A couple of weeks ago, HBO renewed Westworld for a fourth season, which surprised some fans who had given up on the show or thought that Westworld’s third season would be the show’s last. But after a report revealed a potential stipulation could mean up to three more seasons of Westworld, the show’s creators are clarifying parts of their game plan.
The initial belief that Westworld could continue all the way up to season 6 came from The Hollywood Reporter’s article on the Westworld season 4 renewal. In giving context to the renewal, The Hollywood Reporter noted that Westworld creators Jonathan Nolan and Lisa Joy had a nine-figure deal with Amazon and that HBO renewed the series partially because it had already paid Nolan and Joy all the way up to a potential sixth season of Westworld as part of that Amazon deal.
But the idea that Nolan and Joy had planned a six-season run of Westworld has persisted for years thanks to comments that James Marsden (who starred in the show’s first two seasons as the host Teddy) made ahead of season 1. Marsden framed the delay in production for season 1 as ultimately a good thing, noting that there was a longer plan being formed.

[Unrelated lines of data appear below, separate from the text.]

/-- A polling pass reads the doorbell line of every ENABLED SQ, in order and as far as there are read tags (R80, R433), and the
next pass is due after the interval (R81). What a doorbell line read back does to its queue (R74, R78, R79, R82); that the interval
returns to active where the tail differs from the last one read and taken is the model's reading of R81 (DEDUCED, log 69). The answer of a
read that was in flight when its queue stopped is ignored (R99), and one that comes after the write of an FLR is discarded (R316); either
frees its tag, which other reads may take (R433). -/
def Obligations.PollingAndDoorbells : Prop :=
  (∀ (s : State) (fn : Nat), fnExists s fn = true → canReq s fn = true → (getFn s fn).power ≠ .off →
      (getFn s fn).dbTodo = [] → (getFn s fn).dbReads = [] → (∀ e ∈ (getFn s fn).late, 2 ≤ e.1) →
      (getFn s fn).nextPass.toNat ≤ s.sys.tick.toNat →
      Completes (.pollPass fn) s fun t => Only s t [.fns, .bus] ∧
        (getFn t fn).nextPass = s.sys.tick + BitVec.ofNat 64 (25 * (getFn t fn).interval) ∧
        ((getFn s fn).kq.noBackoff = true → (getFn t fn).interval = (getFn s fn).kq.active.toNat) ∧
        (∀ q, (q, false) ∈ (getFn t fn).dbReads ++ (getFn t fn).dbTodo ↔
          q ∈ pollIds s fn ∧ (getSq s fn q).any (fun x => x.st == .enabled) = true) ∧
        t.bus = s.bus ++ (getFn t fn).dbReads.map fun r =>
          Bus.read fn (dbBlock s fn r.1 + (if r.2 then 0x40 else 0)) 64) ∧
  (∀ (s : State) (fn qid : Nat) (line : Bytes) (v : Word), v = BitVec.ofNat 32 (le line 0 4) →
      (awaited s fn qid false = true →
        (∀ q, getSq s fn qid = some q → q.st = .enabled → ringValid v.toNat q.head q.n = true →
          Completes (.sqDoorbellRead fn qid line) s fun t => Only s t [.sqs, .fns, .bus, .cmds] ∧ AsksOnly s t ∧
            getSq t fn qid = some { q with tail := v.toNat, seen := v.toNat, dbFail := false } ∧
            (v.toNat ≠ q.seen → (getFn t fn).interval = (getFn s fn).kq.active.toNat)) ∧
        (∀ q, getSq s fn qid = some q → q.st = .enabled → ringValid v.toNat q.head q.n = false →
          Completes (.sqDoorbellRead fn qid line) s fun t => Only s t [.sqs, .cqs, .fns, .bus, .cmds] ∧ AsksOnly s t ∧
            ∃ x, getSq t fn qid = some x ∧ x.st = .doorbellError ∧ x.errInfo = v ∧ x.head = q.head ∧ x.ready = [] ∧
              x.reads = []) ∧
        (∀ q, getSq s fn qid = some q → q.st = .enabled → q.dbFail = false →
          Completes (.doorbellFail fn qid false) s fun t => Only s t [.sqs, .recorder, .fns, .bus, .cmds] ∧ AsksOnly s t ∧
            getSq t fn qid = some { q with dbFail := true })) ∧
      (awaited s fn qid true = true →
        (∀ q, getCq s fn qid = some q → (getFn s fn).power ≠ .off → v.toNat < 2 * q.n →
          ringCount q.tail v.toNat q.n ≤ q.n → q.waiting = [] →
          (ringCount q.tail q.head q.n ≠ q.n ∨ finishedOn s fn qid = []) →
          Completes (.cqDoorbellRead fn qid line) s fun t => Only s t [.cqs, .fns, .bus, .cmds] ∧ AsksOnly s t ∧
            getCq t fn qid = some { q with head := v.toNat, badHead := false, dbFail := false }) ∧
        (∀ q, getCq s fn qid = some q → (getFn s fn).power ≠ .off →
          (2 * q.n ≤ v.toNat ∨ q.n < ringCount q.tail v.toNat q.n) →
          Completes (.cqDoorbellRead fn qid line) s fun t => Only s t [.cqs, .recorder, .fns, .bus, .cmds] ∧ AsksOnly s t ∧
            getCq t fn qid = some { q with badHead := true, dbFail := false }) ∧
        (∀ q, getCq s fn qid = some q → q.dbFail = false →
          Completes (.doorbellFail fn qid true) s fun t => Only s t [.cqs, .recorder, .fns, .bus, .cmds] ∧ AsksOnly s t ∧
            getCq t fn qid = some { q with dbFail := true })) ∧
      ((getFn s fn).flr = .requested →
        (Completes (.sqDoorbellRead fn qid line) s fun t => Only s t [.fns, .bus, .cmds] ∧ AsksOnly s t) ∧
        (Completes (.cqDoorbellRead fn qid line) s fun t => Only s t [.fns, .bus, .cmds] ∧ AsksOnly s t)) ∧
      (∀ e, serving s = true → lateRead s fn 0 qid = some e →
        Completes (.sqDoorbellRead fn qid line) s fun t => Only s t [.fns, .bus, .cmds] ∧ AsksOnly s t ∧
          (getFn t fn).late = (getFn s fn).late.erase e) ∧
      (∀ e, serving s = true → lateRead s fn 1 qid = some e →
        Completes (.cqDoorbellRead fn qid line) s fun t => Only s t [.fns, .bus, .cmds] ∧ AsksOnly s t ∧
          (getFn t fn).late = (getFn s fn).late.erase e))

“It wasn’t about getting the first 10 [episodes] done, it was about mapping out what the next 5 or 6 years are going to be,” Marsden told Entertainment Weekly in 2016. “We wanted everything in line so that when the very last episode airs and we have our show finale, five or seven years down the line, we knew how it was going to end the first season — that’s the way Jonah and [executive producer J.J. Abrams] operate. They’re making sure all the ducks are in the row.”
But now that at least season 3 is in the rearview mirror, Nolan is saying in a new interview with Variety that he and Joy never set how many seasons Westworld would be in stone because “I think you’d be foolish to”; Joy compared limiting themselves to telling the story they wanted in so many seasons akin to setting a page count when writing a novel.
“Things change, circumstances change,” Nolan explained. “I think when we sat down to do the show, we didn’t quite realize how difficult it would be to make this show — [laughing] how many years it would take per season. So we’ve never actually talked about how many seasons that plan was, and indeed I think when we had the plan it didn’t actually map out to a specific number of seasons, exactly. It was a beginning, a middle and an end.”
As Nolan elaborated, it’s more about making sure you tell the story you want to with enough room to do so while being conscious about not overstaying your welcome or wasting the time of its talented cast in what’s likely the finest of balancing acts.
At the end of Westworld’s third season, the show is in a perfect position to reinvent itself once again. But will it be the final time? That’s something we’ll have to wait and see whenever the fourth season comes our way.